A new target therapy, which uses ipatasertib, an oral AKT inhibitor, may prolong the progression-free survival period among triple-negative breast cancer patients, Asan Medical Center서울아산병원 said Monday.
Triple-negative breast cancer is a type of breast cancer that lacks the three most common types of receptors known to fuel breast cancer – growth estrogen, progesterone, and HER-2/neu gene. It is hard to treat as it only has an average PFS period of six months, does not respond well to anticancer drugs, and is more likely to spread and recur.
|Professor Kim Sung-bae of Asan Medical Center|
Ipatasertib is an oral AKT inhibitor used to suppress AKT pathway, a neural circuit that promotes the growth of cancerous cells.
The phase 2 clinical trials were published in Lancet Oncology, a globally renowned medical journal, combining the results of 124 triple negative breast cancer patients from 44 hospitals in eight countries, conducted between September 2014 and February 2016.
During the phase 2 trial, researchers assigned 124 triple negative breast cancer patients to randomized, double-blind, placebo-controlled clinical trials.
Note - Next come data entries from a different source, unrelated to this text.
/-- A strong access keeps the canonical form. -/
theorem strongAccess_wf (s : State) (a : Acc) (n : Nat) (f : Nat → Option (List Byte)) (p : Bool) (h : s.mem.wf = true) :
    (strongAccess s a n f p).1.mem.wf = true := by
  unfold strongAccess
  dsimp only
  have h1 := performOwn_wf s s.hart (earlierStores s.hart.own a.loc n) true h
  have h2 : ∀ (c : Bool) (x : State) (l : List Nat) (o : List Byte), x.mem.wf = true →
      (if c = true then (x, o) else breakRange x a.loc l o).1.mem.wf = true := by
    intro c x l o hx
    cases c
    · exact breakRange_wf _ _ _ _ hx
    · exact hx
  split
  · exact h2 _ _ _ _ (scramble_wf _ _ _ _ h1)
  · exact scramble_wf _ _ _ _ (strongWrite_wf _ _ _ _ _ _ (h2 _ _ _ _ (scramble_wf _ _ _ _ h1)))

theorem ovlTrap_wf (s : State) (ea : Word) (r : OvlRec) (h : s.mem.wf = true) : (ovlTrap s ea r).mem.wf = true :=
  takeTrap_wf _ _ _ (event_wf _ _ _ _ _ _ _ _ _ h)

theorem pinEvent_wf (s : State) (desc link code kind : Nat) (h : s.mem.wf = true) : (pinEvent s desc link code kind).mem.wf = true :=
  event_wf _ _ _ _ _ _ _ _ _ h

theorem pushFree_wf (s : State) (desc : Nat) (d head : Acc) (h : s.mem.wf = true) : (pushFree s desc d head).mem.wf = true :=
  strongAccess_wf _ _ _ _ _ (strongWrite_wf _ _ _ _ _ _ (strongAccess_wf _ _ _ _ _ h))

/-- The release of a pin keeps the canonical form. -/
theorem unpin_wf (s : State) (desc : Nat) (h : s.mem.wf = true) : (unpin s desc).mem.wf = true := by
  unfold unpin
  split
  · exact pinEvent_wf _ _ _ _ _ h
  · split
    · exact pinEvent_wf _ _ _ _ _ h
    · split
      · exact pinEvent_wf _ _ _ _ _ h
      · dsimp only
        split
        · split
          · exact pinEvent_wf _ _ _ _ _ (strongAccess_wf _ _ _ _ _ h)
          · exact pushFree_wf _ _ _ _ (strongAccess_wf _ _ _ _ _ h)
        · exact strongAccess_wf _ _ _ _ _ h

theorem dropPins_wf (s : State) (d : Nat × Bool → Bool) (h : s.mem.wf = true) : (dropPins s d).mem.wf = true := by
  unfold dropPins
  dsimp only
  rw [State.onHart_mem]
  split
  · exact h
  · exact foldl_keeps (fun x : State => x.mem.wf = true) _ _ _ h (fun _ _ _ hx => unpin_wf _ _ hx)

theorem barrierEnd_mem (s : State) (lid level inst : Nat) : (barrierEnd s lid level inst).mem = s.mem := by
  unfold barrierEnd
  repeat' split
  all_goals dsimp only
  all_goals repeat' split
  all_goals rfl

theorem releaseThen_mem (s : State) (a : RelThen) : (releaseThen s a).mem = s.mem := by
  unfold releaseThen
  split
  · rfl
  · split
    · rfl
    · exact barrierEnd_mem _ _ _ _
  · dsimp only; split <;> rfl

/-- Performing a release keeps the canonical form. -/
theorem performOldest_wf (s : State) (h : s.mem.wf = true) : (performOldest s).mem.wf = true := by
  unfold performOldest
  split
  · exact h
  · split
    · exact h
    · dsimp only
      rw [releaseThen_mem, State.onHart_mem]
      split
      · exact dropPins_wf _ _ h
      · show Mem.wf { publish _ _ _ with phase := _ } = true
        exact performOwn_wf _ _ _ false (dropPins_wf s _ h)

theorem flushPend_wf (s : State) (h : s.mem.wf = true) : (flushPend s).mem.wf = true :=
  forN_keeps (fun x : State => x.mem.wf = true) _ _ _ h (fun _ _ _ hx => performOldest_wf _ hx)

theorem afterReleases_wf (s : State) (k : State → State) (h : s.mem.wf = true)
    (hk : ∀ t : State, t.mem.wf = true → (k t).mem.wf = true) : (afterReleases s k).mem.wf = true := by
  unfold afterReleases
  dsimp only
  split
  · exact hk _ (flushPend_wf _ h)
  · exact flushPend_wf _ h

theorem releaseStart_mem (s : State) (sc : Scope) (a : RelThen) (c : Bool) : (releaseStart s sc a c).mem = s.mem := rfl

theorem acquireRetire_wf (s0 s : State) (kind : Nat) (h0 : s0.mem.wf = true) (h : s.mem.wf = true) :
    (acquireRetire s0 s kind).mem.wf = true := by
  unfold acquireRetire
  refine retire_wf _ _ h0 ?_
  rw [State.onHart_mem]
  apply dropPins_wf
  split
  · exact h
  · exact h
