-- ==== Sys2Proof/Laws/PerInstr.lean ====
section
/-! SUPPORT. One lemma per instruction: the instructions of the opcode table have a word, and the acts of other agents have none. -/

namespace Sys2Proof.Laws.Encodes

/-- The encoder gives a word exactly to the instructions that a program holds. -/
def Statement (i : Instr) : Prop := (encode i).isSome = !Machine.isEvent i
Participants were divided into two groups, with all of them receiving intravenous paclitaxel (anticancer drug) with either ipatasertib or a placebo.
“PFS period for patients treated with ipatasertib was two times higher than those treated only with conventional chemotherapy,” said Professor Kim Sung-bae김성배, one of the co-authors of the trial from, the department of oncology at the medical center.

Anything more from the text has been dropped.